- TO DO -
Across all of the records below, determine the number of lines containing the string "rate"; reply with that number only.

- Stored data entries -
_ _ _ _ _ _ _

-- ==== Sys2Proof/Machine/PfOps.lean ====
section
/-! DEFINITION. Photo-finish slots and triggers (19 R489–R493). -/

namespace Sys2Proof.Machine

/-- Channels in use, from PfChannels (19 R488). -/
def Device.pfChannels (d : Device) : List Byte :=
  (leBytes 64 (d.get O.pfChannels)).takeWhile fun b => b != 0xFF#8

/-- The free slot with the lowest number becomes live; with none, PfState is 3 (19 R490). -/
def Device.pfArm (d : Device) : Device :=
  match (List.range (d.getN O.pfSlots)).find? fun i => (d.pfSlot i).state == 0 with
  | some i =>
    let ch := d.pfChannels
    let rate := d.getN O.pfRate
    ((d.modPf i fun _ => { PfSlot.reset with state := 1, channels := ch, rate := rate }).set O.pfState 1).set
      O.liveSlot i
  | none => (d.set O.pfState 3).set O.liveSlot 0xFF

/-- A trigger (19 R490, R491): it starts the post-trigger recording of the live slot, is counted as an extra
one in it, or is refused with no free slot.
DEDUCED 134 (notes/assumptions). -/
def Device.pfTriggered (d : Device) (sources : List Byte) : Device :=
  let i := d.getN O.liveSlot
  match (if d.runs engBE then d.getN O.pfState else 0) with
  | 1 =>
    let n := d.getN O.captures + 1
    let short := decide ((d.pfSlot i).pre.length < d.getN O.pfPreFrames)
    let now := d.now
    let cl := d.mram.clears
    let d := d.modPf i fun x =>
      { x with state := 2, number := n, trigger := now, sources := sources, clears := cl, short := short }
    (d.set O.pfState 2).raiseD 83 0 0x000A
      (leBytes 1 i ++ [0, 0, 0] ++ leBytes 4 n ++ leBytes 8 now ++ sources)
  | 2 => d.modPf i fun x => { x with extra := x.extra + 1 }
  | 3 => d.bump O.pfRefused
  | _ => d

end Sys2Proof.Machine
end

_ _ _ _ _ _ _

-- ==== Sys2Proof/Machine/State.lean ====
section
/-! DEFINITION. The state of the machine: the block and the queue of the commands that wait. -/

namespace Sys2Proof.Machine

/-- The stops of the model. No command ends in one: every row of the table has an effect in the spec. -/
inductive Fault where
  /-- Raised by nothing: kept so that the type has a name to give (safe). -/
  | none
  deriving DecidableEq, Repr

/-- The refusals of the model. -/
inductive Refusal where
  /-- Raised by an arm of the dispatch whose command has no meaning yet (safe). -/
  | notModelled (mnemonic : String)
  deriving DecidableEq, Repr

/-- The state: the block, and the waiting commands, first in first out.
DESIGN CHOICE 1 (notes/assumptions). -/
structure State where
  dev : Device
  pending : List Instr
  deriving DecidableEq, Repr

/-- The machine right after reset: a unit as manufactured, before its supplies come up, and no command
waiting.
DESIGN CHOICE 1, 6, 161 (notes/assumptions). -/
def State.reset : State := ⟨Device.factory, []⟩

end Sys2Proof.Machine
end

_ _ _ _ _ _ _

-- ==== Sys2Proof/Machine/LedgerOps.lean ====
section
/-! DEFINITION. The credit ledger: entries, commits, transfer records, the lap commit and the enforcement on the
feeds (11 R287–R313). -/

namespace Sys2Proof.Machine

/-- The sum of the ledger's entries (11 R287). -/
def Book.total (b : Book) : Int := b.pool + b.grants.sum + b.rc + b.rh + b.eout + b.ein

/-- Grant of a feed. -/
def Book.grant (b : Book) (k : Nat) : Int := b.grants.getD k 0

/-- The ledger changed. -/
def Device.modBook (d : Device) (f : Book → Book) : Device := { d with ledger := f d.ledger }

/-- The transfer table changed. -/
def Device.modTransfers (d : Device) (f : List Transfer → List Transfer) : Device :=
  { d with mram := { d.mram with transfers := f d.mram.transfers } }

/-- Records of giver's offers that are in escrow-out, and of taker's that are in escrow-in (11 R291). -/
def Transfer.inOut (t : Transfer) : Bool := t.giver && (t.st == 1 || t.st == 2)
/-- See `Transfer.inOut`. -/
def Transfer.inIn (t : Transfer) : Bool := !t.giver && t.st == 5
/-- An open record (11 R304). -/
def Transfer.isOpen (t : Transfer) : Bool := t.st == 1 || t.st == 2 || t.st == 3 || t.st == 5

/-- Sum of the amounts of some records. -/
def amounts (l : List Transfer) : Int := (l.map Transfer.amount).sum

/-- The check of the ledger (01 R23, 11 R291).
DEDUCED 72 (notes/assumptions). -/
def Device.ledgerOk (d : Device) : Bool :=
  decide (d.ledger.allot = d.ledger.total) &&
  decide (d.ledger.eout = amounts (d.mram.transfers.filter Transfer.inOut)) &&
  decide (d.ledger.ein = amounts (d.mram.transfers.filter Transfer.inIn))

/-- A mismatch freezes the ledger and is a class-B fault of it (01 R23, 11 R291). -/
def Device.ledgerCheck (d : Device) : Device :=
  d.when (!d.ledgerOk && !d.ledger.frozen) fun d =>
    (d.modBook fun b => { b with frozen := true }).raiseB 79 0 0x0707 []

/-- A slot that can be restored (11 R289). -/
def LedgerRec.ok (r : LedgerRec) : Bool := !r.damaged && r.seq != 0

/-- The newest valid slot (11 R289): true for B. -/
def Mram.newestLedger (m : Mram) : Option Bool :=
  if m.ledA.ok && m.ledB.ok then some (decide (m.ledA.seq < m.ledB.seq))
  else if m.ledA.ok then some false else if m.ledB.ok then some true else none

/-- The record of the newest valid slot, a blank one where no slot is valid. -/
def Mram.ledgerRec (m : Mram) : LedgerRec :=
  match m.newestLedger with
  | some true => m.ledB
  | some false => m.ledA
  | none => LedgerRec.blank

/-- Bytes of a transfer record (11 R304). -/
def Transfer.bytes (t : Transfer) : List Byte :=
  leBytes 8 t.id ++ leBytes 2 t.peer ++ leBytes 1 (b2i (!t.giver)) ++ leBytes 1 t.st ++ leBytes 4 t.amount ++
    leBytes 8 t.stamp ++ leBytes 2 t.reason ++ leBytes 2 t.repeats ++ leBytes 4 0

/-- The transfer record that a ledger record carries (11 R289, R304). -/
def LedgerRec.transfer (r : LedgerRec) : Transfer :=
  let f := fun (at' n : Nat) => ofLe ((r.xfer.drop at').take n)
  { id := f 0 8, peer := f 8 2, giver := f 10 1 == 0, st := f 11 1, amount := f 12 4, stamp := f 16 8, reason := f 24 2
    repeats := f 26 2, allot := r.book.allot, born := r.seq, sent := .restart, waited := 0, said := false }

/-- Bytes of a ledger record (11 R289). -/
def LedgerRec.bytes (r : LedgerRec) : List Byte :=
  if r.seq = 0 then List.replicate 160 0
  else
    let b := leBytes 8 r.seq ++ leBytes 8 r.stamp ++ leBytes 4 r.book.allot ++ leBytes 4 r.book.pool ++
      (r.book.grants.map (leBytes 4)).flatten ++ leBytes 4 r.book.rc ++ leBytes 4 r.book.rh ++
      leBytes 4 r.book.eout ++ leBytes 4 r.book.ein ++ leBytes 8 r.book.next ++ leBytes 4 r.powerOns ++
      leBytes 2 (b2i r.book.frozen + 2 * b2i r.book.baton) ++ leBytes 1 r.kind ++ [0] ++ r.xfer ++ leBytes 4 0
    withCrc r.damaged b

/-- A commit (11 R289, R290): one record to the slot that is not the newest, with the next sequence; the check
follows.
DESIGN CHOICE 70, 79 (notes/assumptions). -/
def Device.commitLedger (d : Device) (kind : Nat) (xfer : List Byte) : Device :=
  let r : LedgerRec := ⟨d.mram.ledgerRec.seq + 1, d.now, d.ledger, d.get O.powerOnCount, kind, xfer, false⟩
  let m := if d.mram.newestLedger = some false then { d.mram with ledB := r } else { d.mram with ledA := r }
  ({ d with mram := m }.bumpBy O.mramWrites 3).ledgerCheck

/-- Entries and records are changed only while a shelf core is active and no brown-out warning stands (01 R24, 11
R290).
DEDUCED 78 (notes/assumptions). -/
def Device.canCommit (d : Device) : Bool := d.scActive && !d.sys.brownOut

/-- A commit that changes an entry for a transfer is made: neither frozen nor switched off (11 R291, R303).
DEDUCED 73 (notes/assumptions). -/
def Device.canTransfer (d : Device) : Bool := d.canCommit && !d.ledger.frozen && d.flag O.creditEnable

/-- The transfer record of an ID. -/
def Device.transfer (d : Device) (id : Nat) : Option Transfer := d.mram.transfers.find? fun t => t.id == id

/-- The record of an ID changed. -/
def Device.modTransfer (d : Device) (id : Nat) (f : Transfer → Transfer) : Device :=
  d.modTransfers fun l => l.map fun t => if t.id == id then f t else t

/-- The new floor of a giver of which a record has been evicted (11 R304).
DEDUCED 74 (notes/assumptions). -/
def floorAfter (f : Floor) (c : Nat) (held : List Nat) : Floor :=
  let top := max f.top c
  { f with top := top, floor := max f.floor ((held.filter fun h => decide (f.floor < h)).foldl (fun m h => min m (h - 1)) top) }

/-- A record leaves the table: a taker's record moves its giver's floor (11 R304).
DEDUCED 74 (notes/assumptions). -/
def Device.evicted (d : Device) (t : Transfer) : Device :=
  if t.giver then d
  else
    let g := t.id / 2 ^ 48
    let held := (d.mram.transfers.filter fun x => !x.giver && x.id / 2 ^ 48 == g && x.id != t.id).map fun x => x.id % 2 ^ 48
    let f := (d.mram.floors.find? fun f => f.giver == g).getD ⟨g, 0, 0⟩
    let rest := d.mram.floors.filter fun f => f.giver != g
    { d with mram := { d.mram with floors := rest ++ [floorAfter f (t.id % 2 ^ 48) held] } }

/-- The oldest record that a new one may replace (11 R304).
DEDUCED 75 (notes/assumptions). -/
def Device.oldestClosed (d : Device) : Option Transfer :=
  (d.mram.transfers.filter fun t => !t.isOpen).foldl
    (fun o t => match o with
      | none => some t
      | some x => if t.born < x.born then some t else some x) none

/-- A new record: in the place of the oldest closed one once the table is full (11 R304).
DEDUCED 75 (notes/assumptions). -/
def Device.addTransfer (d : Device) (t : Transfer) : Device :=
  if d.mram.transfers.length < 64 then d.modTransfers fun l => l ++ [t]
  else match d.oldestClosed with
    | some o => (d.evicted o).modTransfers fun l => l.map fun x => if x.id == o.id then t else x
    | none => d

_ _ _ _ _ _ _

- RESULT -
2